Robert Fleming is a Fellow of both the American College of Trust and Estate Counsel and the National Academy of Elder Law Attorneys. He has been certified as a Specialist in Estate and Trust Law by the State Bar of Arizona‘s Board of Legal Specialization, and he is also a Certified Elder Law Attorney by the National Elder Law Foundation. Robert has a long history of involvement in local, state and national organizations. He is most proud of his instrumental involvement in the Special Needs Alliance, the premier national organization for lawyers dealing with special needs trusts and planning.

Robert has two adult children, two young grandchildren and a wife of over fifty years. He is devoted to all of them. He is also very fond of Rosalind Franklin (his office companion corgi), and his homebound cat Muninn. He just likes people, their pets and their stories.

Elizabeth N.R. Friman

Attorney

Elizabeth Noble Rollings Friman is a principal and licensed fiduciary at Fleming & Curti, PLC. Elizabeth enjoys estate planning and helping families navigate trust and probate administrations. She is passionate about the fiduciary work that she performs as a trustee, personal representative, guardian, and conservator. Elizabeth works with CPAs, financial professionals, case managers, and medical providers to tailor solutions to complex family challenges. Elizabeth is often called upon to serve as a neutral party so that families can avoid protracted legal conflict. Elizabeth relies on the expertise of her team at Fleming & Curti, and as the Firm approaches its third decade, she is proud of the culture of care and consideration that the Firm embodies. Finding workable solutions to sensitive and complex family challenges is something that Elizabeth and the Fleming & Curti team do well.

Amy F. Matheson

Attorney

Amy Farrell Matheson has worked as an attorney at Fleming & Curti since 2006. A member of the Southern Arizona Estate Planning Council, she is primarily responsible for estate planning and probate matters.

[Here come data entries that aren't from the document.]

/-- A basin (R347): state 0 FREE, 1 COMPOSING, 2 ACTIVE, 3 DECOMPOSING, its shares, rings, programs, tenants'
bindings and counters. -/
structure Basin where
  st : Nat := 0
  dramW : Nat := 1
  flash : BitVec 32 := 0
  rate : Nat := 0
  cap : Nat := 0
  weirOn : Bool := false
  credit : Int := 0
  creditAt : Nat := 0
  weirHeld : Nat := 0
  hostBase : Nat := 0
  hostSlots : Nat := 0
  moorBase : Nat := 0
  moorLen : Nat := 0
  sqs : AL Nat SQ := []
  cqs : AL Nat CQ := []
  evt : LogRing := {}
  exc : LogRing := {}
  progs : AL Nat ProgEntry := []
  pkey : Option (List Byte) := none
  binds : List Binding := []
  tenants : List Nat := []
  useCount : Nat := 0
deriving DecidableEq, Repr

/-- A composition operation waiting in its queue or in progress (R349, R351): the ring it came from (256 for BSN_CMD), its
descriptor, the step reached, its basin and the clusters that pass. -/
structure ComposeOp where
  ring : Nat
  desc : List Byte
  step : Nat := 0
  basin : Nat := 0
  clusters : List Nat := []
deriving DecidableEq, Repr

/-! ### Transport (R278 to R305) -/

/-- A send work request (R292) in a connection's queue, with its source: the ring, or a core's instruction. -/
structure WR where
  op : Nat
  signal : Bool := false
  durable : Bool := false
  disabled : Bool := false
  chWait : Bool := false
  en : Bool := false
  notify : Bool := false
  wrid : Nat := 0
  laddr : Nat := 0
  raddr : W64 := 0
  len : Nat := 0
  mkey : Nat := 0
  mgen : Nat := 0
  wch : Nat := 0
  wcount : Nat := 0
  tag : Nat := 0
  opnd0 : W64 := 0
  opnd1 : W64 := 0
  core : Option (Nat × Nat) := none
  bytes : List Byte := []
deriving DecidableEq, Repr

/-- A packet the part makes (R279, R280): sequence number, opcode, extension fields, payload, the work request it
serves, and, once sent, when and whether it was sent again for a gap. `len` is its payload length. -/
structure TxPkt where
  psn : Nat := 0
  op : Nat
  vc : Nat
  first : Bool := true
  last : Bool := true
  addr : W64 := 0
  mkey : Nat := 0
  mgen : Nat := 0
  opnd0 : W64 := 0
  opnd1 : W64 := 0
  rpsn : Nat := 0
  status : Nat := 0
  result : W64 := 0
  msgLen : Nat := 0
  notify : Bool := false
  durable : Bool := false
  en : Bool := false
  tag : Nat := 0
  data : List Byte := []
  wr : Option Nat := none
  ctr : Nat := 0
  sentAt : Nat := 0
  again : Bool := false
deriving DecidableEq, Repr

/-- A started work request not complete (R287): its first PSN, the target's ruling, bytes placed of a read. -/
structure LiveWR where
  id : Nat
  wr : WR
  psn : Nat
  ruled : Option Nat := none
  got : Nat := 0
deriving DecidableEq, Repr

/-- An arriving message in progress at the target (R302, R303): first PSN, its ruling, mooring, bytes placed, the notify
value, whether a durable mooring takes it. -/
structure InMsg where
  psn : Nat
  status : Nat
  moor : Option Nat
  len : Nat
  placed : Nat := 0
  notify : Option Nat := none
deriving DecidableEq, Repr

/-- State of a connection: closed, opening, established, re-establishing (R290, R305). -/
inductive ConnSt where
  | closed | opening | established | reopening
deriving DecidableEq, Repr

Amy graduated from Wellesley College with a double major in political science and English. She is an honors graduate of Suffolk University Law School and has been admitted to practice in Arizona, Massachusetts, New York, and the District of Columbia.

Prior to joining Fleming & Curti, Amy worked for American Public Television in Boston, and with the international trade group at White & Case, LLP, in Washington, D.C.

Amy’s husband, Tom, is an astronomer at NOIRLab and the Head of Time Domain Services, whose main project is ANTARES. Sadly, this does not involve actual time travel. Amy’s twin daughters are high school students; Finn, her Irish Red and White Setter, remains a puppy at heart.

Famous people's wills

Matthew M. Mansour

Attorney

Matthew is a law clerk who recently earned his law degree from the University of Arizona James E. Rogers College of Law. His undergraduate degree is in psychology from the University of California, Santa Barbara. Matthew has had a passion for advocacy in the Tucson community since his time as a law student representative in the Workers’ Rights Clinic. He also has worked in both the Pima County Attorney’s Office and the Pima County Public Defender’s Office. He enjoys playing basketball, caring for his cat, and listening to audiobooks narrated by the authors.